Each line that has the string "named" must be copied from the records below.

**Study material:**
__________
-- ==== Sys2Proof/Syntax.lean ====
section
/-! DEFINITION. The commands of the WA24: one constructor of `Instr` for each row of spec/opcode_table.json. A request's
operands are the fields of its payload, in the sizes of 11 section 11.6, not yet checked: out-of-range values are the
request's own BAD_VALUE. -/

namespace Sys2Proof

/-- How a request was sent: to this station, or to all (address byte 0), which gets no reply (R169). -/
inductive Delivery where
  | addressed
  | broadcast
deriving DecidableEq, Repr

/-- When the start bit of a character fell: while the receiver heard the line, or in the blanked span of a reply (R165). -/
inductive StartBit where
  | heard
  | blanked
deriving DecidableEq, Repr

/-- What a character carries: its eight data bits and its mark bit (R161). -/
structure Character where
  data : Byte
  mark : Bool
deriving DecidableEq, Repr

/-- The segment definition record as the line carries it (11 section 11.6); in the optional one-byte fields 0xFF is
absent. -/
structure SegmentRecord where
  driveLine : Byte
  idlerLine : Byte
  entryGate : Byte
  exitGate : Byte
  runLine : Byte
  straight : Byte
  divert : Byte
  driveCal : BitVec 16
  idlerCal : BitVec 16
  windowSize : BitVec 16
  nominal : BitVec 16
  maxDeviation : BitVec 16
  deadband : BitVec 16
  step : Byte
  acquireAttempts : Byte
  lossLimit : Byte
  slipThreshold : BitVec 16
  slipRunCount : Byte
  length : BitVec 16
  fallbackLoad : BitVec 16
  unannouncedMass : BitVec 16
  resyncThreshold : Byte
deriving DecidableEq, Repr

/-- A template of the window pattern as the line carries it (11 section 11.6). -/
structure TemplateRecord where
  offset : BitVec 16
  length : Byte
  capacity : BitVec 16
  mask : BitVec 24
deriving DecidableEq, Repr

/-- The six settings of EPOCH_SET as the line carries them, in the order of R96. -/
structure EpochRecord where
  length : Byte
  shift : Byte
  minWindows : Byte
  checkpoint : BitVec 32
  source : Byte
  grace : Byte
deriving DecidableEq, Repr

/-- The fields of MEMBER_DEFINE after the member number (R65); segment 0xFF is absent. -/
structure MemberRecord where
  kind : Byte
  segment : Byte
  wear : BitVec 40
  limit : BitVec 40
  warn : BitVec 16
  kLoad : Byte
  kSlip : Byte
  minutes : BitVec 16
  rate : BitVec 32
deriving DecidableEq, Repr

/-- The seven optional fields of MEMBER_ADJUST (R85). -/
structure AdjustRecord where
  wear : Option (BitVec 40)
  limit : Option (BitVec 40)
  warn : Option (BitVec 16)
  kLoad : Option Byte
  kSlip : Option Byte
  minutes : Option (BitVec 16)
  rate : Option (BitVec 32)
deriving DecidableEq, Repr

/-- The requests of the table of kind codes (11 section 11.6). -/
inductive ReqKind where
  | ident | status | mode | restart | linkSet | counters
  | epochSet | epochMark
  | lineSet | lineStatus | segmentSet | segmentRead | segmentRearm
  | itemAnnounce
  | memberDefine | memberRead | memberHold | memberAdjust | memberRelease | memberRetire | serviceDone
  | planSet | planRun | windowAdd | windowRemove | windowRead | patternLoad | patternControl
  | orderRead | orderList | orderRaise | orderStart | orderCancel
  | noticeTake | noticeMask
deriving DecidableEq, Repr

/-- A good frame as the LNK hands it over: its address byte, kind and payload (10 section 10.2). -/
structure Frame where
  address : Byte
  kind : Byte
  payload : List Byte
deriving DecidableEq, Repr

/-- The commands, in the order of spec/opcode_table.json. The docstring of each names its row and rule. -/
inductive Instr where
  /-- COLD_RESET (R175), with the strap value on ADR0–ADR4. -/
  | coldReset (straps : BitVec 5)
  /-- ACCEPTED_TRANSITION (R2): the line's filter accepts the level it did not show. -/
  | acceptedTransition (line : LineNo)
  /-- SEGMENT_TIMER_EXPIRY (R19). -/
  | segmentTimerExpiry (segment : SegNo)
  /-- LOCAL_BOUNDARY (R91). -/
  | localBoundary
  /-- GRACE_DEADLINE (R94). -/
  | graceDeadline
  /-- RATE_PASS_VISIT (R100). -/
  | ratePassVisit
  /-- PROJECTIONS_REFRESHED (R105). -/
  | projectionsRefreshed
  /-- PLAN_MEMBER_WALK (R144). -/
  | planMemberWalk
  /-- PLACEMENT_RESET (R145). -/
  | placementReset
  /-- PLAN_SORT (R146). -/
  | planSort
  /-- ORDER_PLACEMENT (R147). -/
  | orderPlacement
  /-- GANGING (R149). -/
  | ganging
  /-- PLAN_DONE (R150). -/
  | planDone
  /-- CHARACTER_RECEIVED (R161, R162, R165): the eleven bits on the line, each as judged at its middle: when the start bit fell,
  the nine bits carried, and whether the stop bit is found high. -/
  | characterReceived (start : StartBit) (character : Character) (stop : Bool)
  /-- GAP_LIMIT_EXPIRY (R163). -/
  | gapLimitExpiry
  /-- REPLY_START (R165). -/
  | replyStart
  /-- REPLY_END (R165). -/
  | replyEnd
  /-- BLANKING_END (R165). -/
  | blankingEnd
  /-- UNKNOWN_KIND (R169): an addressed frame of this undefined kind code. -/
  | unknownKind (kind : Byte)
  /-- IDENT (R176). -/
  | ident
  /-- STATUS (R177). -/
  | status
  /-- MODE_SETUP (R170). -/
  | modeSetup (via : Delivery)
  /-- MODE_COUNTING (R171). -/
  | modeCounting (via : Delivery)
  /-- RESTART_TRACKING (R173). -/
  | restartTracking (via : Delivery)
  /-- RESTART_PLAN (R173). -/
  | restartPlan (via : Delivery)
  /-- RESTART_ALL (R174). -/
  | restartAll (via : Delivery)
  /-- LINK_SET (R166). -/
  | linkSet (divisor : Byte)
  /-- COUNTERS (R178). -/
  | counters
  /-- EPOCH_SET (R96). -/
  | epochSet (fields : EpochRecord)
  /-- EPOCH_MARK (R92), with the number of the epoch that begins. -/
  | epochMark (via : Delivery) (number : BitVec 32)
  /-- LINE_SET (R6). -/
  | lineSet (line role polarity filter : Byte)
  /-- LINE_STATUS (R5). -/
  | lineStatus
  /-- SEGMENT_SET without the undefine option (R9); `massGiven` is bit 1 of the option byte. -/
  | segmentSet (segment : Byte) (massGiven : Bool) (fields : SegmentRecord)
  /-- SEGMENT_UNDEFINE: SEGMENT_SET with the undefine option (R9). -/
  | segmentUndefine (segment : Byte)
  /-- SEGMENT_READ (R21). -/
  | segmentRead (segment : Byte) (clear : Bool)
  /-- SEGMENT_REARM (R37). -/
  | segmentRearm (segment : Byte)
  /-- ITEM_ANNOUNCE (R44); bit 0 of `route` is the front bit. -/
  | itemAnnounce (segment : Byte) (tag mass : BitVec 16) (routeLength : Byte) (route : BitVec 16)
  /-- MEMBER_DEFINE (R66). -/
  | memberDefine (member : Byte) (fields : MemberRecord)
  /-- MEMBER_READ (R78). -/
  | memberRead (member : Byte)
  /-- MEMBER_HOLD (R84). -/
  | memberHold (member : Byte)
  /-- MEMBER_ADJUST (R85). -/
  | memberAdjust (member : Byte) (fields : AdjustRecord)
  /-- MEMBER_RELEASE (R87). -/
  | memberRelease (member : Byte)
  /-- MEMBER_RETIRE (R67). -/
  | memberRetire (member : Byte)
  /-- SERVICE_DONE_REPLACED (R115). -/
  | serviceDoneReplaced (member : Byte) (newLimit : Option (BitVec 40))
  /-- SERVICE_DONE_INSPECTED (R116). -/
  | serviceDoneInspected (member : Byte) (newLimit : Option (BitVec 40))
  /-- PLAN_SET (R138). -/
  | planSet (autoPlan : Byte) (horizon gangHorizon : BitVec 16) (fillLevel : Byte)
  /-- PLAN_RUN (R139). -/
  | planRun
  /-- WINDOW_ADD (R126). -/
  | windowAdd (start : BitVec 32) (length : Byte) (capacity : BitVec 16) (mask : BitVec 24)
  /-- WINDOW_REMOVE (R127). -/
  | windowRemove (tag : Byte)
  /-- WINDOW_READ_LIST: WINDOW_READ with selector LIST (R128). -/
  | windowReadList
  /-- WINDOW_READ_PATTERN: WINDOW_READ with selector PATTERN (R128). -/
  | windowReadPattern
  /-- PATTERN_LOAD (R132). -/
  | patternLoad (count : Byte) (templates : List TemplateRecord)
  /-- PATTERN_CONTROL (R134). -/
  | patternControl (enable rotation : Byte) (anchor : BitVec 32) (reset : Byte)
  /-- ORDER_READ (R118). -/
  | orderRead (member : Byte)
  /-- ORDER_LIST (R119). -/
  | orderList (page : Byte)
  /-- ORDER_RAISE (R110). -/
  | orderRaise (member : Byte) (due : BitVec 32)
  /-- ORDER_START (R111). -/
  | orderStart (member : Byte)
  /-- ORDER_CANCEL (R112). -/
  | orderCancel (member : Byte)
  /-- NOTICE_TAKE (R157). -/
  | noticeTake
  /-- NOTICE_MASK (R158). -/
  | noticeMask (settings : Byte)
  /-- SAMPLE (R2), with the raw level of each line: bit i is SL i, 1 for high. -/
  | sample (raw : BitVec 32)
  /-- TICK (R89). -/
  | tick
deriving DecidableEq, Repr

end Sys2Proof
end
__________
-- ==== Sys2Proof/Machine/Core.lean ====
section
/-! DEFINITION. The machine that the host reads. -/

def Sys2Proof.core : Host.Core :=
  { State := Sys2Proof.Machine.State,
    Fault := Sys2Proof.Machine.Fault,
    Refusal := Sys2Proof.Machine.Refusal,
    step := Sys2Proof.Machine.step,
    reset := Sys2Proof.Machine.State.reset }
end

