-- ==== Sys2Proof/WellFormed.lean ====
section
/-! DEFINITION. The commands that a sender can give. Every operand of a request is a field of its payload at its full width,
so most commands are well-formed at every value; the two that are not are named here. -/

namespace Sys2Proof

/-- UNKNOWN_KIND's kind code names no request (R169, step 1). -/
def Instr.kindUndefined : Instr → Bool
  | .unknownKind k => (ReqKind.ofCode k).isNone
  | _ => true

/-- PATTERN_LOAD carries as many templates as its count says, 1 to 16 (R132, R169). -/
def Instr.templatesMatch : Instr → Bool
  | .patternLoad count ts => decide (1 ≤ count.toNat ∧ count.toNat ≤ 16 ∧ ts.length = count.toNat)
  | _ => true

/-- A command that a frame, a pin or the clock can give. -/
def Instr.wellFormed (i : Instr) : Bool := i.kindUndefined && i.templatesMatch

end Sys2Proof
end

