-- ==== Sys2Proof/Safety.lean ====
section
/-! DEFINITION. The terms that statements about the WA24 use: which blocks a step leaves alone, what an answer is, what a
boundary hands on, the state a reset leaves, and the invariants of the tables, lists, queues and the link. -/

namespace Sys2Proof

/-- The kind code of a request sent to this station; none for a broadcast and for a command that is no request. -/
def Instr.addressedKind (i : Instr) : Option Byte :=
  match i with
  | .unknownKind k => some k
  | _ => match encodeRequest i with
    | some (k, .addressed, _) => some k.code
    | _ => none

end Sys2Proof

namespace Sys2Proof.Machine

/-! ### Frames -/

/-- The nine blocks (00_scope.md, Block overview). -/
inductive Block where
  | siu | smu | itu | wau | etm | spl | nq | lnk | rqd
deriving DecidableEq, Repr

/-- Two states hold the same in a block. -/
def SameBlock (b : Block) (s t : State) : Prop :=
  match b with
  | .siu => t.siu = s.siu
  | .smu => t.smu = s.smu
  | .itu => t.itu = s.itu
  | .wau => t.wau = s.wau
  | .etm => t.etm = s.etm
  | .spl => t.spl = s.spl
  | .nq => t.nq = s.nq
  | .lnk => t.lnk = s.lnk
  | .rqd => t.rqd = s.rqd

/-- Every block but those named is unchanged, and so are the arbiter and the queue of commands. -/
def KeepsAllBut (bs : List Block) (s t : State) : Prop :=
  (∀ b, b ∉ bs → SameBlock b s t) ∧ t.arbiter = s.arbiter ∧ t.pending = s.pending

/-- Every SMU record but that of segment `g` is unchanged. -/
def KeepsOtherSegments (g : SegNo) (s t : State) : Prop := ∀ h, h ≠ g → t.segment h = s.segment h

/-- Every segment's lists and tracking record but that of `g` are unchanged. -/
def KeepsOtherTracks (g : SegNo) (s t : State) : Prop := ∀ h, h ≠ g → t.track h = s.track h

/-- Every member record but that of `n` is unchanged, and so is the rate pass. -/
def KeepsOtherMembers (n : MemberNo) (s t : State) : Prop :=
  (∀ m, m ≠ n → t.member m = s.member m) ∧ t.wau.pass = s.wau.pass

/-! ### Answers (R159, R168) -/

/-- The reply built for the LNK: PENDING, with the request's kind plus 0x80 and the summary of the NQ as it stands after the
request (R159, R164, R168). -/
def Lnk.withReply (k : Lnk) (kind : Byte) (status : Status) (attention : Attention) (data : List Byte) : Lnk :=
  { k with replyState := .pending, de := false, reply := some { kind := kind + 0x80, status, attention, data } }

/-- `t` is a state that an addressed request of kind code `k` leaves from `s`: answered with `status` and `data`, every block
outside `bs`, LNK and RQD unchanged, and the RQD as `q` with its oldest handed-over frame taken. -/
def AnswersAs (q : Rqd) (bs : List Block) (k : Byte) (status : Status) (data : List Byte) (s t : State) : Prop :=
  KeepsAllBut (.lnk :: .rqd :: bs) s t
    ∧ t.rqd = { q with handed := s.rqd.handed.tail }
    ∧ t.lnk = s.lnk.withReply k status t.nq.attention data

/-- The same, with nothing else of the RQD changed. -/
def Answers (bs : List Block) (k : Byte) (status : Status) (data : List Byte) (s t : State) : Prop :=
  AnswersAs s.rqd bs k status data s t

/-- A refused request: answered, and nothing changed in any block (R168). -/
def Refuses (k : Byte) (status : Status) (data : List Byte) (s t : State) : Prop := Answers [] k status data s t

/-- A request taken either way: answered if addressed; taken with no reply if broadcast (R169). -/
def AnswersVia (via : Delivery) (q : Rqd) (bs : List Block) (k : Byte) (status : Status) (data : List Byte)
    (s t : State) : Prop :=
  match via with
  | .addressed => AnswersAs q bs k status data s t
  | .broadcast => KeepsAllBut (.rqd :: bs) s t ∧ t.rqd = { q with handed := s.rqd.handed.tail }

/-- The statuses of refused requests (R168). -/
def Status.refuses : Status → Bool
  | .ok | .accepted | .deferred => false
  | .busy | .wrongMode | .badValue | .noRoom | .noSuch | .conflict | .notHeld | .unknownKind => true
__________
**Answer section:**
so most commands are well-formed at every value; the two that are not are named here. -/
/-- Every block but those named is unchanged, and so are the arbiter and the queue of commands. -/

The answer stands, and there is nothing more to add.